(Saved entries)
■ ■ ■ ■ ■

/-- The transcendental instructions. FSIN, FCOS, FPTAN, FSINCOS: a finite argument of 2^63 or more in magnitude sets C2 and is
left; a smaller one clears C2 and is replaced, FPTAN pushing 1.0 and FSINCOS the cosine. FPATAN, FYL2X, FYL2XP1 replace ST(1)
and pop, F2XM1 replaces ST(0); with C1 set only beside P. The result is exact where a rule makes it so (zeros, ones,
infinities, powers of two, multiples of a quarter of pi), a stack fault, NaN or invalid operation where they say so, and else
a value with P met and within 2^-62 of the reference value of the function (48_fpu R770 to R784; 45_fpu_numerics R605, R612,
R613, R620, R630, R640, R648). The model's choices: that reference, the truncated series of FpuApprox (notes/assumptions/33);
the same value in both registers of FPTAN and FSINCOS after a stack fault and for a NaN (notes/assumptions/42); C1 and C2
beside unmasked exceptions (notes/assumptions/44); which results are exact or fixed, those of powers of two and the quarters
of the 66-bit pi among them (notes/assumptions/45); C1 of FSINCOS, the cosine's (notes/assumptions/47); FYL2X of an infinite Y
and X = 0 (notes/assumptions/68); the sign of the zeros of FYL2X and, for Y = ±0 and a nonzero X, FYL2XP1
(notes/assumptions/76); C1 = 1 for a stack overflow of FPTAN, by R640, where R775 has C1 <- 0 on a stack fault
(notes/assumptions/82). -/
def Obligations.FpuTranscendentals : Prop :=
  (∀ s : State, s.EscReady → s.NoFpuError → s.fpu.isEmpty 0 = false →
    finiteExt (s.fpu.reg 0) = true →
    let f := s.fpu
    let a := f.reg 0
    let den := (extClass a).isDenormal
    let gives (i : Instr) (f : Fpu) : Prop := Completes i s (numericDone i none s s.begin f) []
    let gives2 (i : Instr) (f : Fpu) : Prop :=
      Completes i s ((s.begin.drawn.drawn.withFpu (noted i none s.draw s f)).complete false) []
    (den && !f.masks.getLsbD 1) = false →
    (∀ i ∈ [Instr.fsin, .fcos, .fptan, .fsincos], i ∈ [Instr.fsin, .fcos] ∨ f.isEmpty 7 = true →
      (tooLarge a = true → ∃ c3 c1 c0 : Bool, gives i ((f.setCodes c3 true c0).setC1 c1)) ∧
      (tooLarge a = false → ∃ (c3 c1 c0 : Bool) (e : Exns) (v w : Ext), e &&& 7 = excIf den excD ∧
        let h := ((f.setCodes c3 false c0).raise e).setC1 c1
        (i ∈ [Instr.fsin, .fcos] → gives i (h.put 0 v)) ∧
        (i = .fptan → gives i ((h.put 0 v).push 0x3FFF8000000000000000#80)) ∧
        (i = .fsincos → gives i ((h.put 0 v).push w)))) ∧
    (∃ (c3 c2 c1 c0 : Bool) (e : Exns) (v : Ext), (e.getLsbD 5 = false → c1 = false) ∧
      gives2 .f2xm1 ((((f.setCodes c3 c2 c0).raise e).setC1 c1).put 0 v)) ∧
    (∀ i ∈ [Instr.fpatan, .fyl2x, .fyl2xp1], f.isEmpty 1 = false → finiteExt (f.reg 1) = true → f.masks &&& 7 = 7 →
      ∃ (c3 c2 c1 c0 : Bool) (e : Exns) (v : Ext),
        let h := ((((f.setCodes c3 c2 c0).raise e).setC1 c1).put 1 v).pop
        (e.getLsbD 5 = false → c1 = false) ∧ if i = .fyl2xp1 then gives2 i h else gives i h)) ∧
  (∀ s : State, s.EscReady → s.NoFpuError →
    let f := s.fpu
    let g := f.freeCodes s.draw
    let h := g.setC2 false
    let a := f.reg 0
    let b := f.reg 1
    let gives (i : Instr) (f : Fpu) : Prop := Completes i s (numericDone i none s s.begin f) []
    let gives2 (i : Instr) (f : Fpu) : Prop :=
      Completes i s ((s.begin.drawn.drawn.withFpu (noted i none s.draw s f)).complete false) []
    let onTop (v : Ext) (h : Fpu) : Fpu := h.put 0 v
    let twice (v : Ext) (h : Fpu) : Fpu := (h.put 0 v).push v
    let popped (v : Ext) (h : Fpu) : Fpu := (h.put 1 v).pop
    let den := (extClass a).isDenormal
    let den2 := den || (extClass b).isDenormal
    let sign := extNeg b ^^ extNeg a
    let quarters (k : Nat) : Machine.Num := roundReg f 64 ⟨extNeg b, k * 0xC90FDAA22168C234C, -68⟩
    (f.isEmpty 0 = true →
      (∀ i ∈ [Instr.fsin, .fcos], gives i (g.stackFaulted false (onTop indefinite))) ∧
      (∀ i ∈ [Instr.fptan, .fsincos], gives i (g.stackFaulted false (twice indefinite))) ∧
      gives2 .f2xm1 (g.stackFaulted false (onTop indefinite))) ∧
    (f.isEmpty 0 = false → f.isEmpty 7 = false →
      ∀ i ∈ [Instr.fptan, .fsincos], gives i (g.stackFaulted true (twice indefinite))) ∧
    (f.isEmpty 0 = true ∨ f.isEmpty 1 = true →
      (∀ i ∈ [Instr.fpatan, .fyl2x], gives i (g.stackFaulted false (popped indefinite))) ∧
      gives2 .fyl2xp1 (g.stackFaulted false (popped indefinite))) ∧
    (f.isEmpty 0 = false →
      (ordinary a a = false →
        (∀ i ∈ [Instr.fsin, .fcos], gives i (settled g (nanResult a a) onTop)) ∧
        (f.isEmpty 7 = true → ∀ i ∈ [Instr.fptan, .fsincos], gives i (settled g (nanResult a a) twice)) ∧
        gives2 .f2xm1 (settled g (nanResult a a) onTop)) ∧
      (extClass a = .infinity →
        (∀ i ∈ [Instr.fsin, .fcos], ∃ c1 : Bool,
          gives i (settled g ⟨indefinite, excI, false⟩ (fun v k => ((onTop v k).setC2 true).setC1 c1))) ∧
        (f.isEmpty 7 = true → ∀ i ∈ [Instr.fptan, .fsincos], ∃ c1 : Bool,
          gives i (settled g ⟨indefinite, excI, false⟩ (fun v k => ((twice v k).setC2 true).setC1 c1))) ∧
        gives2 .f2xm1 (settled g ⟨if extNeg a then 0xBFFF8000000000000000#80 else a, 0, false⟩ onTop)) ∧
      (finiteExt a = true → |extValue a| < 2 ^ 63 →
        let at0 (v : Ext) (op : Transc) : Machine.Num := if extClass a = .zero then ⟨v, 0, false⟩ else transc f op a a
        let cosine := at0 0x3FFF8000000000000000#80 .cos
        let sine := at0 a .sin
        gives .fsin (settled h (sine.withDenormal den) onTop) ∧
        gives .fcos (settled h (cosine.withDenormal den) onTop) ∧
        (f.isEmpty 7 = true →
          gives .fptan (settled h ((at0 a .tan).withDenormal den) (fun v k => (k.put 0 v).push 0x3FFF8000000000000000#80)) ∧
          gives .fsincos (settled h (Machine.Num.withDenormal ⟨sine.val, sine.exc ||| cosine.exc, cosine.up⟩ den)
            (fun v k => (k.put 0 v).push cosine.val)))) ∧
      (extClass a = .zero → gives2 .f2xm1 (settled g ⟨a, 0, false⟩ onTop)) ∧
      (a = 0x3FFF8000000000000000#80 → gives2 .f2xm1 (settled g ⟨a, 0, false⟩ onTop)) ∧
      (a = 0xBFFF8000000000000000#80 → gives2 .f2xm1 (settled g ⟨0xBFFE8000000000000000#80, 0, false⟩ onTop)) ∧
      (finiteExt a = true → extClass a ≠ .zero → |extValue a| < 1 →
        gives2 .f2xm1 (settled g ((transc f .exp2m1 a a).withDenormal den) onTop))) ∧
    (f.isEmpty 0 = false → f.isEmpty 1 = false → ordinary b a = false →
      (∀ i ∈ [Instr.fpatan, .fyl2x], gives i (settled g (nanResult b a) popped)) ∧
      gives2 .fyl2xp1 (settled g (nanResult b a) popped)) ∧
    (f.isEmpty 0 = false → f.isEmpty 1 = false → ordinary b a = true →
      let atan (n : Machine.Num) : Prop := gives .fpatan (settled g (n.withDenormal den2) popped)
      let ylog (n : Machine.Num) : Prop := gives .fyl2x (settled g (n.withDenormal den2) popped)
      let ylogp1 (n : Machine.Num) : Prop := gives2 .fyl2xp1 (settled g (n.withDenormal den2) popped)
      let invalid : Fpu := settled g ⟨indefinite, excI, false⟩ popped
      -- FPATAN
      ((extClass b = .zero → atan (if extNeg a then quarters 4 else ⟨b, 0, false⟩)) ∧
        (extClass b = .infinity → atan (quarters (if extClass a = .infinity then (if extNeg a then 3 else 1) else 2))) ∧
        (finiteExt b = true → extClass b ≠ .zero →
          (extClass a = .zero → atan (quarters 2)) ∧
          (extClass a = .infinity → atan (if extNeg a then quarters 4 else ⟨extZero (extNeg b), 0, false⟩)) ∧
          (finiteExt a = true → extClass a ≠ .zero →
            atan (if a = 0x3FFF8000000000000000#80 ∧ b = 0x3FFF8000000000000000#80 ∧ f.rc = 0 then quarters 1
              else transc f .atan a b)))) ∧
      -- FYL2X
      ((extNeg a = true → extClass a ≠ .zero → gives .fyl2x invalid) ∧
        (extClass a = .zero →
          (extClass b = .zero → gives .fyl2x invalid) ∧
          (finiteExt b = true → extClass b ≠ .zero → gives .fyl2x (settled g ⟨extInf (!extNeg b), excZ, false⟩ popped)) ∧
          (extClass b = .infinity → ylog ⟨extInf (!extNeg b), 0, false⟩)) ∧
        (a = extInf false → if extClass b = .zero then gives .fyl2x invalid else ylog ⟨extInf (extNeg b), 0, false⟩) ∧
        (finiteExt a = true → 0 < extValue a →
          (extClass b = .infinity →
            (a = 0x3FFF8000000000000000#80 → gives .fyl2x invalid) ∧
            (a ≠ 0x3FFF8000000000000000#80 → ylog ⟨extInf (extNeg b ^^ decide (extValue a < 1)), 0, false⟩)) ∧
          (extClass b = .zero → ylog ⟨extZero (extNeg b ^^ decide (extValue a < 1)), 0, false⟩) ∧
          (finiteExt b = true → extClass b ≠ .zero →
            (∀ e : Int, extValue a = (2 : ℚ) ^ e → ∃ z : Finite,
              z.value = extValue b * e ∧ z.neg = (extNeg b ^^ decide (e < 0)) ∧ ylog (roundReg f 64 z)) ∧
            ((∀ e : Int, extValue a ≠ (2 : ℚ) ^ e) → ylog (transc f .ylog2 a b))))) ∧
      -- FYL2XP1
      ((extClass b = .infinity → extClass a = .zero → gives2 .fyl2xp1 invalid) ∧
        (a = extInf true ∨ (finiteExt a = true ∧ extValue a < -1) → gives2 .fyl2xp1 invalid) ∧
        (a = extInf false → if extClass b = .zero then gives2 .fyl2xp1 invalid else ylogp1 ⟨extInf (extNeg b), 0, false⟩) ∧
        (extClass a = .zero → extClass b ≠ .infinity → ylogp1 ⟨extZero sign, 0, false⟩) ∧
        (finiteExt a = true → extClass a ≠ .zero → -1 < extValue a → extClass b = .infinity → ylogp1 ⟨extInf sign, 0, false⟩) ∧
        (finiteExt a = true → extClass a ≠ .zero → |extValue a| < 1 → 1 ≤ 2 * (1 - |extValue a|) ^ 2 → finiteExt b = true →
          ylogp1 (if extClass b = .zero then ⟨extZero sign, 0, false⟩ else transc f .ylog2p1 a b))))) ∧
  (∀ (f : Fpu) (op : Transc) (x y : Ext),
    let v := transcApprox op (extFinite x) (extFinite y)
    let n := transc f op x y
    v.sig ≠ 0 → n.exc.getLsbD 5 = true ∧
      (-16381 ≤ leading v.sig v.exp → leading v.sig v.exp ≤ 16382 →
        n.exc = excP ∧ finiteExt n.val = true ∧ extNeg n.val = v.neg ∧ |extValue n.val - v.value| * 2 ^ 62 < |v.value|))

■ ■ ■ ■ ■

**Work item**
Using the entries above, output exactly the lines between the line holding "gives2 .f2xm1 (settled g ⟨if" and the line holding "gives .fsin (settled", end lines included, and nothing more.

**Solved problem**
        gives2 .f2xm1 (settled g ⟨if extNeg a then 0xBFFF8000000000000000#80 else a, 0, false⟩ onTop)) ∧
      (finiteExt a = true → |extValue a| < 2 ^ 63 →
        let at0 (v : Ext) (op : Transc) : Machine.Num := if extClass a = .zero then ⟨v, 0, false⟩ else transc f op a a
        let cosine := at0 0x3FFF8000000000000000#80 .cos
        let sine := at0 a .sin
        gives .fsin (settled h (sine.withDenormal den) onTop) ∧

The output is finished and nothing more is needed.